• INSTRUCTIONS TO FOLLOW:
Look below for the line holding "def SlotImage.passes (x" and the line holding "(List.range 16).foldl (fun". Repeat those two and everything between, exactly.

• EXERCISE MATERIAL:
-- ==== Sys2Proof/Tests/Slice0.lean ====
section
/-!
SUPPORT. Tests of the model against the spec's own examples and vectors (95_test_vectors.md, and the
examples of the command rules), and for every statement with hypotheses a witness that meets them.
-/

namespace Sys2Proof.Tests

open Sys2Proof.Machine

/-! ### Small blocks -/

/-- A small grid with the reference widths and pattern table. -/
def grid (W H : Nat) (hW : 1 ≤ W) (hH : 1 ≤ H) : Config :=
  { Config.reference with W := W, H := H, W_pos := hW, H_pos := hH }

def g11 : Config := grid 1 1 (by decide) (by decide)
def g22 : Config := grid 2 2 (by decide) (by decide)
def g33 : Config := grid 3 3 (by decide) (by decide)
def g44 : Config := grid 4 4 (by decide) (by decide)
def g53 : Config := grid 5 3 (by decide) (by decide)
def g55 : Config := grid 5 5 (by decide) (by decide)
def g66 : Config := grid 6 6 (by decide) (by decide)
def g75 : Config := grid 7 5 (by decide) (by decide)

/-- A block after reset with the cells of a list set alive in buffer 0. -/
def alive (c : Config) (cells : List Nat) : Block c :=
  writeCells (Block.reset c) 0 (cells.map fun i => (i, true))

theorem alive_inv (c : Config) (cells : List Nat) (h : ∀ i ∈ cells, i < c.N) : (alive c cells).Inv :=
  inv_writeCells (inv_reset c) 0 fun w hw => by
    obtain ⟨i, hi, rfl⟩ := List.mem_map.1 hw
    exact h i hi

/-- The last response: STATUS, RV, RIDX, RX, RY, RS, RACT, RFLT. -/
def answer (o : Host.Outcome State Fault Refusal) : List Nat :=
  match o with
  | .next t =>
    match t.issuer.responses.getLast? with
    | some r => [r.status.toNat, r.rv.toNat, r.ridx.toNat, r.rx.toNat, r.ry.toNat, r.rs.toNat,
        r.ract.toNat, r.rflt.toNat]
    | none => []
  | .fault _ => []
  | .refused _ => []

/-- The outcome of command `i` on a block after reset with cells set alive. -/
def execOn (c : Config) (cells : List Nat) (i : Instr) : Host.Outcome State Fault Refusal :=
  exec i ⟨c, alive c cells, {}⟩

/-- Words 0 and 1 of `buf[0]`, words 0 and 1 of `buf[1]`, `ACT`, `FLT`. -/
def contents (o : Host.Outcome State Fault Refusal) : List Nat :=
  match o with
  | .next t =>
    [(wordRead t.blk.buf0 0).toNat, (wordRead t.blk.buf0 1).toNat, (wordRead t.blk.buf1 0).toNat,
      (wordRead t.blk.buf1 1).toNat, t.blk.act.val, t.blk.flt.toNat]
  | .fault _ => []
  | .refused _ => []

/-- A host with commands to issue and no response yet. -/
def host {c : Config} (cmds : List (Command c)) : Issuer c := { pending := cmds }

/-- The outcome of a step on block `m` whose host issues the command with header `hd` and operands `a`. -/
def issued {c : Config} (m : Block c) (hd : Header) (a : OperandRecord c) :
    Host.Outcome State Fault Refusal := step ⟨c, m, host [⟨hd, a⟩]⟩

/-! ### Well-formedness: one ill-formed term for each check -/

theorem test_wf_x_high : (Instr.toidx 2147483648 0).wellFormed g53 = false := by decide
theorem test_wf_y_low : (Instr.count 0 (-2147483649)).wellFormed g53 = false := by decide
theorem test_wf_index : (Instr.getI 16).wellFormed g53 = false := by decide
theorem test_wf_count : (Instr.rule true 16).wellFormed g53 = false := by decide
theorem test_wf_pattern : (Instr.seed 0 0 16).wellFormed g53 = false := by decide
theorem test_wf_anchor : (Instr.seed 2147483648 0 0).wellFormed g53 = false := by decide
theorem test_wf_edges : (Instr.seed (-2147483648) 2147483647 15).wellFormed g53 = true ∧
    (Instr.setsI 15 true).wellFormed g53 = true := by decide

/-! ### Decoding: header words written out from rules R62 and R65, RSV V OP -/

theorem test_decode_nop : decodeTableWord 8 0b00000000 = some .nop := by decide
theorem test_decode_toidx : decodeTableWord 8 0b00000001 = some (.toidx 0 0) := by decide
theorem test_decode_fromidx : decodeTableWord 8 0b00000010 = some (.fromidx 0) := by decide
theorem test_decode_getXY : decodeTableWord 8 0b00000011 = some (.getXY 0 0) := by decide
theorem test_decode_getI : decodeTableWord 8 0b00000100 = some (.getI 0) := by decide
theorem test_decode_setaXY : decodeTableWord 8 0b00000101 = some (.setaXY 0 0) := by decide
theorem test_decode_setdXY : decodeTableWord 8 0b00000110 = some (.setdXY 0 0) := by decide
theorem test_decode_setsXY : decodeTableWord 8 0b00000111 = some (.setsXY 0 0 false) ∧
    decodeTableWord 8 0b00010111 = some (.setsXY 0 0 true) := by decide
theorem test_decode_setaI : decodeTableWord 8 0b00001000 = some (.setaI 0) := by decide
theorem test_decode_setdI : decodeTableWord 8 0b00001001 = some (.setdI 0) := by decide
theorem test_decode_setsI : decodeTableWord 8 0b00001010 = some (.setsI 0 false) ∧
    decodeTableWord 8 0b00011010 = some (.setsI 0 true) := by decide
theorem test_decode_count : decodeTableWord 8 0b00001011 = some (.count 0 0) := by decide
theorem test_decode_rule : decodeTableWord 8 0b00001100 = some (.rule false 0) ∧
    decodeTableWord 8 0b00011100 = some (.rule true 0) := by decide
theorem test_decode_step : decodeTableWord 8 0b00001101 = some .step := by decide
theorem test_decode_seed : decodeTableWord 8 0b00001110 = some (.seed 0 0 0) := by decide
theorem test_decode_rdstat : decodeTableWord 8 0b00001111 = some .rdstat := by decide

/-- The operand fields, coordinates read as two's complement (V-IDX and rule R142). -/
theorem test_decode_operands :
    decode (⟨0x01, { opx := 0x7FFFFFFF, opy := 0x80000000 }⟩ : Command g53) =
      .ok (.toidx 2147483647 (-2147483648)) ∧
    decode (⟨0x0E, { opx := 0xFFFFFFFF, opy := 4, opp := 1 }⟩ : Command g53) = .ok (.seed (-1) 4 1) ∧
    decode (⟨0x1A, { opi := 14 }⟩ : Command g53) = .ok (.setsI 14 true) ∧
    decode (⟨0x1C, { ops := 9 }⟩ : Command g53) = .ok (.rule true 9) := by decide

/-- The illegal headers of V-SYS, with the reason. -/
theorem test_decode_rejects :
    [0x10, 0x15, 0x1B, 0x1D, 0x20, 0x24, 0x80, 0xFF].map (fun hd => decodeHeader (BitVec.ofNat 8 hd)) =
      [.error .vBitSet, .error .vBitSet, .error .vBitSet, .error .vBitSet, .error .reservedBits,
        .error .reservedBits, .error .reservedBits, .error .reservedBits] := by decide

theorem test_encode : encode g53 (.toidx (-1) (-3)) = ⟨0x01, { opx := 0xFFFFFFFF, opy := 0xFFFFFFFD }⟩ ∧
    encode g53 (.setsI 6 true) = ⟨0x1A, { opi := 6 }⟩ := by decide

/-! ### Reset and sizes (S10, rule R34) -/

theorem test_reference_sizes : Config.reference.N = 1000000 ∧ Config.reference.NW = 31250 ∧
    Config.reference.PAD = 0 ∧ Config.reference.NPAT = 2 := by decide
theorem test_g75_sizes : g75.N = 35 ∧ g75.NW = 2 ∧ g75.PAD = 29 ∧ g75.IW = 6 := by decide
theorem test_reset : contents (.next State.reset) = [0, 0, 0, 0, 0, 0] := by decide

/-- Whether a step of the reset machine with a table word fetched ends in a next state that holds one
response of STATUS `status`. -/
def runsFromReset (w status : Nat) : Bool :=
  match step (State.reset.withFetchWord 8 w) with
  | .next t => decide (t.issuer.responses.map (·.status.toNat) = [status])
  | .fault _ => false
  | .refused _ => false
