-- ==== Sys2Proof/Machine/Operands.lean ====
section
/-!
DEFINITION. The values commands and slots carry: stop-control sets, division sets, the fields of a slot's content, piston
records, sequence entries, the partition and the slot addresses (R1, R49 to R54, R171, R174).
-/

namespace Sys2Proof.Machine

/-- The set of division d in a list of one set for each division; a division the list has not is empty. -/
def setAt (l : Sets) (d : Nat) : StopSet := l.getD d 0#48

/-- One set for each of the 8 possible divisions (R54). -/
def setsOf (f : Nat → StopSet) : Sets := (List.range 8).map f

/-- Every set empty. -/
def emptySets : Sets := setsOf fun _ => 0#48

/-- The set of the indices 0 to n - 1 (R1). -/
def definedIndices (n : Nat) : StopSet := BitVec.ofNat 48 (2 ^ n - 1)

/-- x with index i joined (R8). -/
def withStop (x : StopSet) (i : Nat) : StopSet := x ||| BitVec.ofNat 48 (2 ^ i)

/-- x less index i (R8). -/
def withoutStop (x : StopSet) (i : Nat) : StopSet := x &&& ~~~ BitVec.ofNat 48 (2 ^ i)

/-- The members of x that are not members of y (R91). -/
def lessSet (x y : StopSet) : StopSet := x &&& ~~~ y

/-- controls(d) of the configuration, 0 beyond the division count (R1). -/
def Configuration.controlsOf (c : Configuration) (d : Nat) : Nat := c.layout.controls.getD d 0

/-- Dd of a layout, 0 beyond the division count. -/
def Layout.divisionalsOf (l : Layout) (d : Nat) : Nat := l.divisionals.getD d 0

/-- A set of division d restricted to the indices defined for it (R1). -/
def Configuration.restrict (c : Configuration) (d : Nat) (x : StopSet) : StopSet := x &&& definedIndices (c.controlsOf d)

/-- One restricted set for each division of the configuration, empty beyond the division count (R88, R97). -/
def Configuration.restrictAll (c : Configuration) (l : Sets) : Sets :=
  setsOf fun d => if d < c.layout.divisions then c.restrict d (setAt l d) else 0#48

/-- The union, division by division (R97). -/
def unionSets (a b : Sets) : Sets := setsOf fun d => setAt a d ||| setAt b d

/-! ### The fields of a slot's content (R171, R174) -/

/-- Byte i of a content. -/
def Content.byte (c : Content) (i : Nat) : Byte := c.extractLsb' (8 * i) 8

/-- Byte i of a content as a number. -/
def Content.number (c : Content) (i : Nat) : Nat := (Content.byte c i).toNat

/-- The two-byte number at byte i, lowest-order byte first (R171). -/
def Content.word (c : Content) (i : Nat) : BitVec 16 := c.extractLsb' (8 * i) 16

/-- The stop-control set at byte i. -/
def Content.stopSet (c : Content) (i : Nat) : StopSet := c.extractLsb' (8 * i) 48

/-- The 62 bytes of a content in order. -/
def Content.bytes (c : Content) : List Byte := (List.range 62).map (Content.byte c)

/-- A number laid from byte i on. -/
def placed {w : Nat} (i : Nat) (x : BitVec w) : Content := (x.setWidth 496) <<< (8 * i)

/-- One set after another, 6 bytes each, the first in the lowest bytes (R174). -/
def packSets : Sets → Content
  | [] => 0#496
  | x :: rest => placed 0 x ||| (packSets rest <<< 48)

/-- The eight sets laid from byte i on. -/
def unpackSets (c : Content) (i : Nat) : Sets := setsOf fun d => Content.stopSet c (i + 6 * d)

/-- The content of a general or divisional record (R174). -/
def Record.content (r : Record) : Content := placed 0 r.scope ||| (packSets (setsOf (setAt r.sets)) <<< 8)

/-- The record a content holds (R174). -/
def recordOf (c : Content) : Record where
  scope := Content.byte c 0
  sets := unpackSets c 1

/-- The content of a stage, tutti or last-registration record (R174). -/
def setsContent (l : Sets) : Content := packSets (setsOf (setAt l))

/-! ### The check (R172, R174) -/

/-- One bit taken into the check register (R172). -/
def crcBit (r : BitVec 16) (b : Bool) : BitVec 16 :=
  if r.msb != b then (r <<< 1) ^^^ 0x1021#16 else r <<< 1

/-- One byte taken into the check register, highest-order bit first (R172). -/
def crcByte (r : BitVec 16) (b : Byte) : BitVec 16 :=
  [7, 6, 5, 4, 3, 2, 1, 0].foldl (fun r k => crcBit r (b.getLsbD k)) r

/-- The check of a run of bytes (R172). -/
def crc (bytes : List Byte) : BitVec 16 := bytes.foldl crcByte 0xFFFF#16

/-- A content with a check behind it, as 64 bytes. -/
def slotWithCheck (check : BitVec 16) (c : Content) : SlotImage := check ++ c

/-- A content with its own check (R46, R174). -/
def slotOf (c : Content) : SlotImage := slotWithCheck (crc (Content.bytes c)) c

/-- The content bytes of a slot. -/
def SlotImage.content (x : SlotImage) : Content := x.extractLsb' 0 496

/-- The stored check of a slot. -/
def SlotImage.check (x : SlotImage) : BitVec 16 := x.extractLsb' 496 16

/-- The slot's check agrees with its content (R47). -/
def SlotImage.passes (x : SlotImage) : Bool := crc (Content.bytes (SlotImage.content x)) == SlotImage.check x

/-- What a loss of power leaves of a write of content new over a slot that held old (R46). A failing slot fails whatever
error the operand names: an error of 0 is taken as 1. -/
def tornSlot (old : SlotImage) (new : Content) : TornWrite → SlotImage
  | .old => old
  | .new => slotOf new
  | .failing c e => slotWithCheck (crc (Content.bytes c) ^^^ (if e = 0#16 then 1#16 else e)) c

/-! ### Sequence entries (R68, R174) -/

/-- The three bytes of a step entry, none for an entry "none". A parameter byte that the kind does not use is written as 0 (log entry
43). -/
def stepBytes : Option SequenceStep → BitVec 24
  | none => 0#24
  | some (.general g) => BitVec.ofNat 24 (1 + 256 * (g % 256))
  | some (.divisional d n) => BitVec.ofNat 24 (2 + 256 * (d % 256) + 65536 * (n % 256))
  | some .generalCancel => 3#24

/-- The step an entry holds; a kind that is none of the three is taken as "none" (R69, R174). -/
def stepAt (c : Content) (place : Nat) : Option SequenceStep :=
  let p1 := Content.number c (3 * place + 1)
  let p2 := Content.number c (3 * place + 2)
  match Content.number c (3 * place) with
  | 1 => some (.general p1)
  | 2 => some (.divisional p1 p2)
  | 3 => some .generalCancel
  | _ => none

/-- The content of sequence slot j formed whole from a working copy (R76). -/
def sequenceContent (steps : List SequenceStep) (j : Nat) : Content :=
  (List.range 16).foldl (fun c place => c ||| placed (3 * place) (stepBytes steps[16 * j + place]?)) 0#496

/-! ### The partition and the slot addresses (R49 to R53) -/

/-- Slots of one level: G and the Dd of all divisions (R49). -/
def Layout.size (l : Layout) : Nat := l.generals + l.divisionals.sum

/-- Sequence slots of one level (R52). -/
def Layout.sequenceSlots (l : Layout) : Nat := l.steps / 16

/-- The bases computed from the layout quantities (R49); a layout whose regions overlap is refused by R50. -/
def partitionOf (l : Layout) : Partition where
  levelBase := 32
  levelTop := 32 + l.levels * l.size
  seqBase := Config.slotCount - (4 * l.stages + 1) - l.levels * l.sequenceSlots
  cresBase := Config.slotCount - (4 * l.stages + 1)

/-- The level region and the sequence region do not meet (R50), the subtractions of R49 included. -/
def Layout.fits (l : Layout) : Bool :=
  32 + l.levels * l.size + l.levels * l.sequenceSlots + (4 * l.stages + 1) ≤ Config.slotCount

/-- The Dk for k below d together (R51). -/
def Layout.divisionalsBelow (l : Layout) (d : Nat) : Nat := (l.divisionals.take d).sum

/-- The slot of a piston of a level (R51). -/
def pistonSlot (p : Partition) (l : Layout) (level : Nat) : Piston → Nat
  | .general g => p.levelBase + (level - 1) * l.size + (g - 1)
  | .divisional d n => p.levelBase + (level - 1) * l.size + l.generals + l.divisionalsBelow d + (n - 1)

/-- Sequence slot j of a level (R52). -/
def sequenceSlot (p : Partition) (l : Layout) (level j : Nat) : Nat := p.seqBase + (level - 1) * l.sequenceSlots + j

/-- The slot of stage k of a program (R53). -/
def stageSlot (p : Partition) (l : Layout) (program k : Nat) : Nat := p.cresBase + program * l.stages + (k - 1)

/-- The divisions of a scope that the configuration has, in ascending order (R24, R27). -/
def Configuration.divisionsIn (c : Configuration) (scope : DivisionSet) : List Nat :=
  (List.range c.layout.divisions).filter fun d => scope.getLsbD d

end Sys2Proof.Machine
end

• RESULT:
def SlotImage.passes (x : SlotImage) : Bool := crc (Content.bytes (SlotImage.content x)) == SlotImage.check x

/-- What a loss of power leaves of a write of content new over a slot that held old (R46). A failing slot fails whatever
error the operand names: an error of 0 is taken as 1. -/
def tornSlot (old : SlotImage) (new : Content) : TornWrite → SlotImage
  | .old => old
  | .new => slotOf new
  | .failing c e => slotWithCheck (crc (Content.bytes c) ^^^ (if e = 0#16 then 1#16 else e)) c

/-! ### Sequence entries (R68, R174) -/

/-- The three bytes of a step entry, none for an entry "none". A parameter byte that the kind does not use is written as 0 (log entry
43). -/
def stepBytes : Option SequenceStep → BitVec 24
  | none => 0#24
  | some (.general g) => BitVec.ofNat 24 (1 + 256 * (g % 256))
  | some (.divisional d n) => BitVec.ofNat 24 (2 + 256 * (d % 256) + 65536 * (n % 256))
  | some .generalCancel => 3#24

/-- The step an entry holds; a kind that is none of the three is taken as "none" (R69, R174). -/
def stepAt (c : Content) (place : Nat) : Option SequenceStep :=
  let p1 := Content.number c (3 * place + 1)
  let p2 := Content.number c (3 * place + 2)
  match Content.number c (3 * place) with
  | 1 => some (.general p1)
  | 2 => some (.divisional p1 p2)
  | 3 => some .generalCancel
  | _ => none

/-- The content of sequence slot j formed whole from a working copy (R76). -/
def sequenceContent (steps : List SequenceStep) (j : Nat) : Content :=
  (List.range 16).foldl (fun c place => c ||| placed (3 * place) (stepBytes steps[16 * j + place]?)) 0#496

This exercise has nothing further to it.